15/03/2018 - 07:24 - Política
Casa de Nisreen
Há 5 anos, Nisreen* teve que adaptar sua vida à falta de eletricidade e gás, porque o regime de Bashar al-Assad cortou o fornecimento ao cercar a região de Guta Oriental. Também passou a viver em alerta, para se proteger de bombardeios que poderiam ocorrer no seu trajeto percorrido à pé à mesquita ou à escola em que trabalhava. Há pouco menos de um mês, os ataques se intensificaram a tal ponto que teve de largar o trabalho e passar boa parte do dia em um porão com familiares e vizinhos. Há três semanas, sua casa foi totalmente destruída.
Nisreen tem 38 anos e é moradora de Duma, a maior cidade de Guta Oriental. A região que fica nos subúrbios de Damasco é um dos últimos redutos de rebeldes da Síria que lutam contra as forças de Assad. Em três semanas de intensos bombardeios com apoio da Rússia, mais de mil civis morreram. Em todo o país, a guerra civil, que completa 7 anos nesta quinta-feira (15), deixou 500 mil mortos, segundo o recente balanço do Observatório Sírio de Direitos Humanos (OSDH).
Formada em arquitetura pela Universidade de Damasco, Nisreen não conseguiu seguir carreira por causa da guerra. Passou a dar aulas em uma escola para ajudar as crianças da sua cidade. Hoje tenta continuar com as aulas no porão.
“Não conseguimos usar as escolas porque elas são bombardeadas o dia todo. Nós usamos os porões. Não temos livros escolares porque o regime impediu que eles entrassem em Guta durante o cerco. Na maior parte do tempo, dependemos das organizações para nos trazer alguns desses instrumentos para o processo educacional”, diz ao G1.

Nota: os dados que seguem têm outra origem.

-- ==== Sys2Proof/Machine/HostPort.lean ====
section
/-! DEFINITION. Attachments, rings, tenants and device commands (02 R29 to R59; 17 R600): STATUS, IDENTIFY, ATTACH, DETACH,
BAD_OPCODE, doorbells, ring enable and disable, BAR2 accesses, ATT_FENCE, the reply deadline, the resets of an
attachment, the orphan hold and the clearing of released memories. -/

namespace Sys2Proof.Machine

/-! ### Attachments and rings -/

/-- Attachments that the lane split gives (19 R636). -/
def State.attCount (s : State) : Nat := if s.boot.split = 1 then 2 else if s.boot.split = 2 then 4 else 1
/-- Whether an attachment can carry accesses: it exists, D2 is powered, its link is up (17 R600, R604). -/
def State.attUp (s : State) (a : Nat) : Bool :=
  decide (a < s.attCount) && s.domOn 2 && (s.host.atts[a]?).any (·.link)
/-- Tenant bound to an attachment. -/
def State.boundTo (s : State) (a : Nat) : Option Tenant := (s.host.atts[a]?).bind fun x => s.tenant? x.tenant

/-- Slots of a ring: 16 in the bring-up window, else 2^LOG2_SIZE, values outside 4 to 12 acting as 4 (R32, R39). -/
def ringSlots (ring : Nat) (r : Ring) : Nat :=
  if ring = 0 && r.window then 16 else if 4 ≤ r.log2.toNat ∧ r.log2.toNat ≤ 12 then 2 ^ r.log2.toNat else 16
/-- Reply place of slot `i`. -/
def replyPlace (att ring : Nat) (r : Ring) (i : Nat) : ReplyLoc :=
  if ring = 0 && r.window then .hub att i else .hbm (r.replyBase.toNat + 32 * i)
/-- Whether slot `i` lies in memory that is being initialised, so that the module waits before it reads it (10 R338). -/
def State.slotWaits (s : State) (ring : Nat) (r : Ring) (i : Nat) : Bool :=
  !(ring = 0 && r.window) && (hbmAny s.groupInit (r.base.toNat + 64 * i) 64 || hbmAny s.groupInit (r.replyBase.toNat + 32 * i) 32)
/-- OWN of reply slot `i`: a line that cannot be read shows none (10 R327; DESIGN CHOICE, log entry 47). -/
def State.replyOwn (s : State) (att ring : Nat) (r : Ring) (i : Nat) : State × Bool :=
  match replyPlace att ring r i with
  | .hub a k => (s, bitOf (sget 0 s.host.hub (hubKey a (0x400 + 32 * k + 1))).toNat 0)
  | .hbm q => let x := s.load 5 q 32; (x.1, x.2.any fun b => bitOf (fld b 1 1) 0)
/-- Packet bytes of slot `i`; none where the line cannot be read (10 R327). -/
def State.slotPacket (s : State) (att ring : Nat) (r : Ring) (i : Nat) : State × Option Bytes :=
  if ring = 0 && r.window then (s, some (sgets 0 s.host.hub (hubKey att (64 * i)) 64)) else s.load 5 (r.base.toNat + 64 * i) 64

/-- Takes the packet at HEAD. One whose line cannot be read is answered UNCORRECTABLE; its OPCODE and SEQ are not known,
and the reply's echo of them is free (10 R327; DESIGN CHOICE, log entry 47). -/
def State.takeSlot (s : State) (att ring : Nat) (r : Ring) (i : Nat) : State :=
  let x := s.slotPacket att ring r i
  let s1 := x.1.onRing att ring fun y => { y with head := y.head + 1 }
  match x.2 with
  | some b =>
    let u := s1.fresh
    u.2.onRing att ring fun y =>
      { y with taken := y.taken ++ [{ index := r.head, loc := replyPlace att ring r i, bytes := b, uid := u.1, timedOut := false }] }
  | none =>
    let d := s1.draw
    d.2.reply (replyPlace att ring r i)
      (replyBytes stUncorrectable ((Config.freeWord d.1).setWidth 16) ((Config.freeWord d.1 >>> 16).setWidth 32) 0 0 0)

/-- Takes slots from HEAD to TAIL, at most `n`; a slot whose reply has OWN = 0 stalls the ring until the next doorbell
write (R35, R37). -/
def State.consume (s : State) (att ring : Nat) : Nat → State
  | 0 => s
  | n + 1 =>
    match s.ring? att ring with
    | none => s
    | some r =>
      let i := r.head.toNat % ringSlots ring r
      if !r.enable || r.stalled || r.head = r.tail || s.slotWaits ring r i then s
      else
        let o := s.replyOwn att ring r i
        if o.2 then (o.1.takeSlot att ring r i).consume att ring n
        else o.1.onRing att ring fun y => { y with ownStall := true, stalled := true }

/-- The rings that waited for their memory take their slots (10 R338). -/
def State.consumeAll (s : State) : State :=
  (List.range 4).foldl (fun st a => (List.range 8).foldl (fun u r => u.consume a r 4096) st) s

/-- DOORBELL_WRITE (R37, R38). -/
def doorbellWriteStep (att ring : Nat) (tail : BitVec 32) (s : State) : State :=
  match s.ring? att ring with
  | none => s
  | some r =>
    let room := (tail - r.head).toNat
    if !s.attUp att then s
    else if ringSlots ring r < room || decide (room < (r.tail - r.head).toNat) then s.onRing att ring fun x => { x with badTail := true }
    else (s.onRing att ring fun x => { x with tail := tail, stalled := false }).consume att ring 4096
def execDoorbellWrite (att ring : Nat) (tail : BitVec 32) (s : State) : Host.Outcome State Fault Refusal :=
  .next (doorbellWriteStep att ring tail s)

/-- A posted BAR2 write that lands; one that a line refuses is discarded and sets OOB_ACCESS (10 R329). -/
def State.landWrite (s : State) (att : Nat) (w : Nat × Bytes) : State :=
  let y := s.store 5 w.1 w.2
  if y.2 then y.1 else y.1.onAtt att fun z => { z with oob := true }
/-- Whether a posted write waits for the initialisation of its memory (10 R338). -/
def State.postedWaits (s : State) (w : Nat × Bytes) : Bool := hbmAny s.groupInit w.1 w.2.length
/-- The posted BAR2 writes of an attachment land, oldest first, up to one that waits for its memory (R34; 10 R329, R338). -/
def State.landPosted (s : State) (att : Nat) : State :=
  match s.host.atts[att]? with
  | none => s
  | some x =>
    (x.posted.takeWhile fun w => !s.postedWaits w).foldl (fun st w => st.landWrite att w)
      (s.onAtt att fun y => { y with posted := y.posted.dropWhile fun w => !s.postedWaits w })

/-- Bytes that a host read returns (DESIGN CHOICE, log entry 110). -/
def State.hostRead (s : State) (b : Bytes) (poison : Bool) : State :=
  { s with host := { s.host with readData := b, readPoison := poison } }

/-- DOORBELL_READ: returns the last accepted tail once every earlier posted write has landed, and not before (R34). -/
def doorbellReadStep (att ring : Nat) (s : State) : State :=
  match s.host.atts[att]?, s.ring? att ring with
  | some x, some r =>
    if !s.attUp att then s
    else if x.posted.any s.postedWaits then s.landPosted att
    else (s.landPosted att).hostRead (toLE 8 r.tail.toNat) false
  | _, _ => s
def execDoorbellRead (att ring : Nat) (s : State) : Host.Outcome State Fault Refusal := .next (doorbellReadStep att ring s)

/-- ATT_FENCE_READ: the prefetch buffers are discarded and the count of such reads is returned (R47) (DEDUCED, log entry 21). -/
def attFenceReadStep (att : Nat) (s : State) : State :=
  match s.host.atts[att]? with
  | none => s
  | some x =>
    if !s.attUp att then s
    else (s.onAtt att fun y => { y with prefetch := [], fenceCount := y.fenceCount + 1 }).hostRead (toLE 8 (x.fenceCount + 1).toNat) false
def execAttFenceRead (att : Nat) (s : State) : Host.Outcome State Fault Refusal := .next (attFenceReadStep att s)

/-- RING_ENABLE (R32, R39, R40). A LOG2_SIZE written while the ring is enabled acts at once and is not held against the
partition again, as a base is that REGISTER_WRITE changes then (DESIGN CHOICE, log entry 115); a ring that stood at
OWN = 0 goes on when it is enabled anew (DESIGN CHOICE, log entry 116). -/
def ringEnableStep (att ring : Nat) (log2 : BitVec 4) (s : State) : State :=
  match s.ring? att ring with
  | none => s
  | some r0 =>
    if !s.attUp att then s
    else
      let r := { r0 with log2 := log2 }
      let n := ringSlots 1 r
      let fits := fun a k => (s.boundTo att).any fun t => inPart t false true a k && decide (a + k ≤ hbmEnd)
      let win := ring == 0 && (s.boundTo att).isNone
      if r0.enable then s.onRing att ring fun _ => r
      else if win then (s.onRing att ring fun _ => { r with enable := true, window := true, stalled := false }).consume att ring 4096
      else if fits r.base.toNat (64 * n) && fits r.replyBase.toNat (32 * n) then
        (s.onRing att ring fun _ => { r with enable := true, window := false, stalled := false }).consume att ring 4096
      else s.onRing att ring fun _ => { r with baseDenied := true }
def execRingEnable (att ring : Nat) (log2 : BitVec 4) (s : State) : Host.Outcome State Fault Refusal :=
  .next (ringEnableStep att ring log2 s)

/-- RING_DISABLE: no further slot; commands in flight complete (R41). -/
def ringDisableStep (att ring : Nat) (log2 : BitVec 4) (s : State) : State :=
  if !s.attUp att then s else s.onRing att ring fun r => { r with enable := false, log2 := log2 }
def execRingDisable (att ring : Nat) (log2 : BitVec 4) (s : State) : Host.Outcome State Fault Refusal :=
  .next (ringDisableStep att ring log2 s)

/-! ### BAR2 (R29, R46, R47; 10 R329, R339) -/

/-- Whether BAR2 reaches a range: inside the bound tenant's HBM, no memory group of it off. -/
def State.bar2Ok (s : State) (att off n : Nat) : Bool :=
  (s.boundTo att).any (fun t => inPart t false true off n) && decide (off + n ≤ hbmEnd) && !hbmAny s.groupOff off n

/-- Lines of a range, and the one that follows it (DEDUCED, log entry 21). -/
def linesOf (off n : Nat) : List Nat := (List.range (ceilDiv (off % 64 + n) 64 + 1)).map fun i => off / 64 + i

/-- BAR2_READ: while its memory is being initialised it waits (10 R338); from memory, or, where `stale`, from lines the prefetch buffer still holds. A read from memory fills the
buffer with the lines it covers and the next one, and no older line stays behind it (R46, R47; DEDUCED, log entry 21). -/
def bar2ReadStep (att off len : Nat) (stale : Bool) (s : State) : State :=
  match s.host.atts[att]? with
  | none => s
  | some x =>
    if !s.attUp att || len = 0 || (s.bar2Ok att off len && hbmAny s.groupInit off len) then s
    else if !s.bar2Ok att off len then (s.onAtt att fun y => { y with oob := true }).hostRead (zeros len) false
    else
      let ls := (linesOf off len).dropLast
      let held := ls.map fun l => (x.prefetch.find? fun e => e.1 == l).map (·.2)
      if stale && held.all (·.isSome) then
        s.hostRead (((held.flatMap fun o => o.getD []).drop (off % 64)).take len) false
      else
        let r := s.load 5 off len
        match r.2 with
        | none => r.1.hostRead (List.replicate len 0xFF) true
        | some b =>
          let buf := (linesOf off len).filter (fun l => r.1.bar2Ok att (l * 64) 64 && (r.1.lineErrAt l).isNone)
          (r.1.onAtt att fun y => { y with prefetch := buf.map fun l => (l, r.1.bytesAt (l * 64) 64) }).hostRead b false
def execBar2Read (att off len : Nat) (stale : Bool) (s : State) : Host.Outcome State Fault Refusal :=
  .next (bar2ReadStep att off len stale s)

/-- BAR2_WRITE: accepted as a posted write, or discarded with OOB_ACCESS. -/
def bar2WriteStep (att off : Nat) (data : Bytes) (s : State) : State :=
  if !s.attUp att || data = [] then s
  else if !s.bar2Ok att off data.length then s.onAtt att fun y => { y with oob := true }
  else s.onAtt att fun y => { y with posted := y.posted ++ [(off, data)] }
def execBar2Write (att off : Nat) (data : Bytes) (s : State) : Host.Outcome State Fault Refusal := .next (bar2WriteStep att off data s)

/-! ### Replies (R44, R49) -/

/-- The packets taken and not started, each with its attachment, ring and tenant, those of unbound tenants last. -/
def State.takenAll (s : State) : List (Nat × Nat × Nat × Taken) :=
  (s.host.atts.zipIdx.flatMap fun a => a.1.rings.zipIdx.flatMap fun r => r.1.taken.map fun k => (a.2, r.2, a.1.tenant, k)) ++
    s.host.tenants.flatMap fun t => t.saved.zipIdx.flatMap fun r => r.1.taken.map fun k => (t.lastAtt, r.2, t.id, k)
/-- The packet with number `uid`, taken and not started, has been answered TIMEOUT. -/
def State.takenTimedOut (s : State) (uid : Nat) : State :=
  let mark := fun (l : List Taken) => modFirst (fun k => k.uid == uid) (fun k => { k with timedOut := true }) l
  { s with host := { s.host with
      atts := s.host.atts.map fun a => { a with rings := a.rings.map fun r => { r with taken := mark r.taken } }
      tenants := s.host.tenants.map fun t => { t with saved := t.saved.map fun r => { r with taken := mark r.taken } } } }

/-- REPLY_TIMEOUT: the reply is written with TIMEOUT; the command goes on, or starts yet (R44). Its vector is signalled at
this reply, and not when the action ends (R30; DESIGN CHOICE, log entry 114). -/
def replyTimeoutStep (uid : Nat) (s : State) : State :=
  match s.host.running.find? fun c => c.uid == uid with
  | some c =>
    if c.timedOut || c.timeoutMs = 0 then s
    else
      let s1 : State := { s with host := { s.host with
        running := modFirst (fun x => x.uid == uid) (fun x => { x with timedOut := true }) s.host.running } }
      let s2 := s1.reply c.loc (replyBytes stTimeout c.opcode c.seq 0 0 0)
      if c.irq then s2.signal c.att c.tenant c.ring else s2
  | none =>
    match s.takenAll.find? fun k => k.2.2.2.uid == uid with
    | none => s
    | some (a, r, t, k) =>
      if k.timedOut || fld k.bytes 12 4 = 0 then s
      else
        let s1 := (s.takenTimedOut uid).reply k.loc
          (replyBytes stTimeout (BitVec.ofNat 16 (fld k.bytes 0 2)) (BitVec.ofNat 32 (fld k.bytes 4 4)) 0 0 0)
        if bitOf (fld k.bytes 2 2) 1 then s1.signal a t r else s1
def execReplyTimeout (uid : Nat) (s : State) : Host.Outcome State Fault Refusal := .next (replyTimeoutStep uid s)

Grande parte dos 400 mil civis que estão sitiados em toda Guta Oriental usam o subsolo de prédios que não foram destruídos para se proteger dos ataques aéreos. O porão em que Nisreen se esconde em média 20 horas ao dia tem cerca de 300m2 e abriga por volta de 150 pessoas, sendo 70 crianças. Nele, não há ventilação nem luz natural.
Apesar de a ONU ter aprovado um cessar-fogo para a região, ele não foi colocado em prática. Nem mesmo durante as cinco horas diárias, que os russos se comprometeram a respeitar, a trégua humanitária funcionou. A Rússia culpa os rebeldes.
A guerra teve início com protestos inspirados pelas revoluções da Primavera Árabe, reagindo à prisão e tortura de dois adolescentes que tinham grafitado o muro de uma escola. Com caráter pacífico, os protestos reivindicavam mais democracia e liberdades individuais. Com a repressão violenta das forças de segurança, os protestos foram se espalhando pelo país e se transformando em uma revolta armada de vários grupos com o objetivo de derrubar o regime.
O recente relatório da comissão da ONU de investigação sobre a Síria denunciou que a violência
no país, em vez de diminuir, como se chegou a acreditar, voltou a aumentar. O relatório destacou violações cometidas por todas as partes envolvidas no conflito: as forças de Assad, a Rússia, a coalizão aérea liderada pelos EUA e os rebeldes.
Diante da violência sangrenta, Nisreen, que perdeu três primos em bombardeios, diz que nunca considerou deixar a Síria, nem Duma.
“Nosso país é lindo e estamos em uma guerra muito violenta, mas não estamos pensando em sair. Não quero ser uma refugiada em qualquer país. Eu prefiro morrer aqui do que sair do meu país”, diz.
Ela lembra que antes da guerra ia a parques, restaurantes, museus e teatros e lamenta que as crianças de hoje não tenham conhecido uma vida mais próspera. “Nossas crianças não conhecem os parques nem restaurantes. Não sabem o que é um micro-ondas, como funciona uma geladeira. Nossa infância foi feliz e a infância das nossas crianças hoje é miserável”, diz.
“Não sei quando [a guerra] vai acabar ou se ainda vai acabar. De qualquer jeito, ainda tenho esperança. Quero que a vida volte. Quero olhar nos olhos das crianças e ver felicidade, não medo”, afirma.
*A personagem pediu para ter seu nome verdadeiro trocado por medo das represálias.